Here, to address the hydrogen embrittlement of metal-hydrogen systems and the strength-ductility trade-off and magnetocaloric bottlenecks in AMAs, we create a Gd-based supra-nanometer-sized dual-phase glass-hydride (SNDP-GH) material, comprising GdH2 grains of around 3.6 nm in diameter, uniformly embedded in the remaining amorphous shell with thickness around 1–4 nm. Strikingly, different from hydrogen embrittlement generally occurs in many metals and alloys, a hydrogen-induced brittle-to-ductile transition is observed even the hydrogen concentration approaches its saturation (~1.5 wt.%). The yield strength is enhanced from 2.5 to 3.6 GPa (by 44%), and plastic strain increases substantially from 0 to (>)70%, breaking the strength-ductility trade-off in AMAs and related composites. Moreover, due to the formation of high-density nanosized ordered hydrides (NOH) in the amorphous matrix, the \(-\triangle {S}_{M}^{{pk}}\) of the alloy increases considerably from the initial 9.1 J kg−1 K−1 (hydrogen-free AMA) to a giant value of 18.7 J kg−1 K−1 under a field change of 5 T. The combination of giant ΔSM and superior mechanical performance overcomes the long-standing performance bottlenecks of AMAs as promising magnetic refrigerants.

Results

Hydrogenation and microstructure analysis

The Gd55Co17.5Al27.5 alloy was chosen for the present study since it possesses a large magnetocaloric effect (MCE) and excellent glass-forming ability with a critical diameter of 7 mm for glassy rod formation28. In the present study, Gd55Co17.5Al27.5 powders were prepared by high-pressure argon gas atomization method. Figure 1a shows the scanning electron microscope (SEM) image of the Gd55Co17.5Al27.5 powders with a diameter range of 25–30 μm. Most of the particles are spherical. The transmission electron microscopy (TEM) images (Fig. 1b, d) show a typical amorphous structure of the powders without any nanocrystals, which is also verified from the selected area electron diffraction (SAED) patterns (Fig. 1c). Figure 1e presents the high angle annular dark-field scanning transmission electron microscopy (HAADF-STEM) image of the powder, in which relatively dark and bright domains can be observed indicating the structural heterogeneity at nanometer scale. Energy-dispersive spectrometry (EDS) mappings of the same region are shown in Fig. 1f–h, which show homogenous distributions of the Gd, Al, and Co elements and do not correlate apparently with heterogeneity seen from the HAADF-STEM image. Thus, the contrast variation in the STEM image mainly arises from the density fluctuation, which is an intrinsic feature of AMAs.

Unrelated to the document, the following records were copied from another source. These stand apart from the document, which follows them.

theorem execUserWindowWrite_served {s : State} (g : Fin 64) (i : Fin 8) (v : W64) (h : s.serves 0x10) :
    let u := (touchWord 7 g i s).setUserWord g i v
    execUserWindowWrite g i v s = .next (u.setCrane g { u.crane g with usrWr := true }) := by
  intro u
  unfold execUserWindowWrite
  rw [if_pos h, winAt_userWin]
  exact next_eq (writeElem_user g i v s)

theorem popWords_empty {f : Nat} (n : Nat) {s : State} (h : (fifoPop f s).1.v = false) :
    popWords f (n + 1) s = ([(fifoPop f s).1], (fifoPop f s).2) := by
  rw [popWords, if_neg (by rw [h]; decide)]

theorem popWords_word {f : Nat} (n : Nat) {s : State} (h : (fifoPop f s).1.v) :
    popWords f (n + 1) s = ((fifoPop f s).1 :: (popWords f n (fifoPop f s).2).1, (popWords f n (fifoPop f s).2).2) := by
  rw [popWords, if_pos h]

/-- The kept second word holds until the end of the next tick. -/
theorem readTimeWord_kept {s : State} {w : W64} {t : Nat} (h : s.bridge.latch = some (w, t)) (ht : s.tide.beat ≤ t + 1) :
    readTimeWord 1 s = (pw w, modBridge (fun b => { b with latch := none }) s) := by
  unfold readTimeWord
  simp only [h, ht, if_true]
  rfl

theorem readTimeWord_stale {s : State} {w : W64} {t : Nat} (h : s.bridge.latch = some (w, t)) (ht : t + 1 < s.tide.beat) :
    let u := modBridge (fun b => { b with latch := none }) s
    readTimeWord 1 s = (pw (timeWord1 (workNow u).1), (workNow u).2) := by
  unfold readTimeWord
  simp only [h, Nat.not_le.2 ht, if_false]
  rfl

theorem readTimeWord_unlatched {s : State} (h : s.bridge.latch = none) :
    readTimeWord 1 s = (pw (timeWord1 (workNow s).1), (workNow s).2) := by
  unfold readTimeWord
  simp only [h]
  rfl

theorem execWorkTimeWindowRead_served {s : State} (b : Bool) {x : PWord × State} (h : s.serves 0x40) (hx : readTimeWord (b2n b) s = x) :
    execWorkTimeWindowRead b s = .next (reportData [x.1] x.2) := by
  subst hx
  exact next_pos h

/-- Settles O57: by the kind of window. That the kept word holds until the end of the next tick is log entry 78, the time at the moment of a read
is a free value of log entry 3. -/
theorem localWindows : Obligations.LocalWindows := by
  intro s
  refine ⟨?_, ?_, fun f n => popWords_empty n, fun f n => popWords_word n, fun _ => rfl, ?_, ?_, ?_, ?_⟩
  · intro g i v t u
    exact ⟨fun h => ⟨execUserWindowRead_served g i h, execUserWindowWrite_served g i v h⟩,
      fun h => ⟨next_neg (ne_true_of_eq_false h), next_neg (ne_true_of_eq_false h)⟩⟩
  · intro f n r popped
    exact ⟨fun h hp => next_pos ⟨h, hp⟩, fun h => next_neg fun x => h.elim (fun hs => ne_true_of_eq_false hs x.1) (fun hp => hp x.2)⟩
  · exact fun h => execWorkTimeWindowRead_served false h rfl
  · intro w t h hl u
    exact ⟨fun ht => execWorkTimeWindowRead_served true h (readTimeWord_kept hl ht),
      fun ht => execWorkTimeWindowRead_served true h (readTimeWord_stale hl ht)⟩
  · exact fun h hl => execWorkTimeWindowRead_served true h (readTimeWord_unlatched hl)
  · exact fun b h => next_neg (ne_true_of_eq_false h)

/-- The ports of Gangplank, while the harbourmaster core runs. -/
def gpAt (d : Datagram) (s : State) : Prop :=
  (s.released 5 ∧ s.node.mode ≠ .approach) ∧ (d.dstPort.toNat = 47270 ∨ d.dstPort.toNat = 47271)

theorem execGangplankDatagram_at {d : Datagram} {s : State} (h : gpAt d s) : execGangplankDatagram d s = .next (gpReceive d s) :=
  next_pos ⟨h.1.1, h.1.2, h.2⟩

theorem gpReceive_room {d : Datagram} {s : State} (hp : s.paused) (h : s.dict.waiting.length < 16) :
    gpReceive d s = { s with dict := { s.dict with waiting := s.dict.waiting ++ [d] } } := by
  rw [gpReceive, if_pos hp, if_neg (Nat.not_le.2 h)]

Fig. 1: Structural and thermal characterizations of the GdCoAl amorphous powders and isothermal hydrogenation.
figure 1

a SEM image of the amorphous powders with a diameter of 25–30 μm. b TEM image and c SAED pattern of the powder. d HRTEM image of the powder. eh High-resolution HAADF image and corresponding EDS mappings of Al, Co, and Gd elements. i XRD patterns of the GdCoAl powders with different diameters less than 70 μm and the GdCoAlH powder with the saturated absorption of hydrogenation. j DSC curves of the GdCoAl and GdCoAlH powders at the heating rate of 20 K/min. The inset displays the curve of hydrogenation dynamics.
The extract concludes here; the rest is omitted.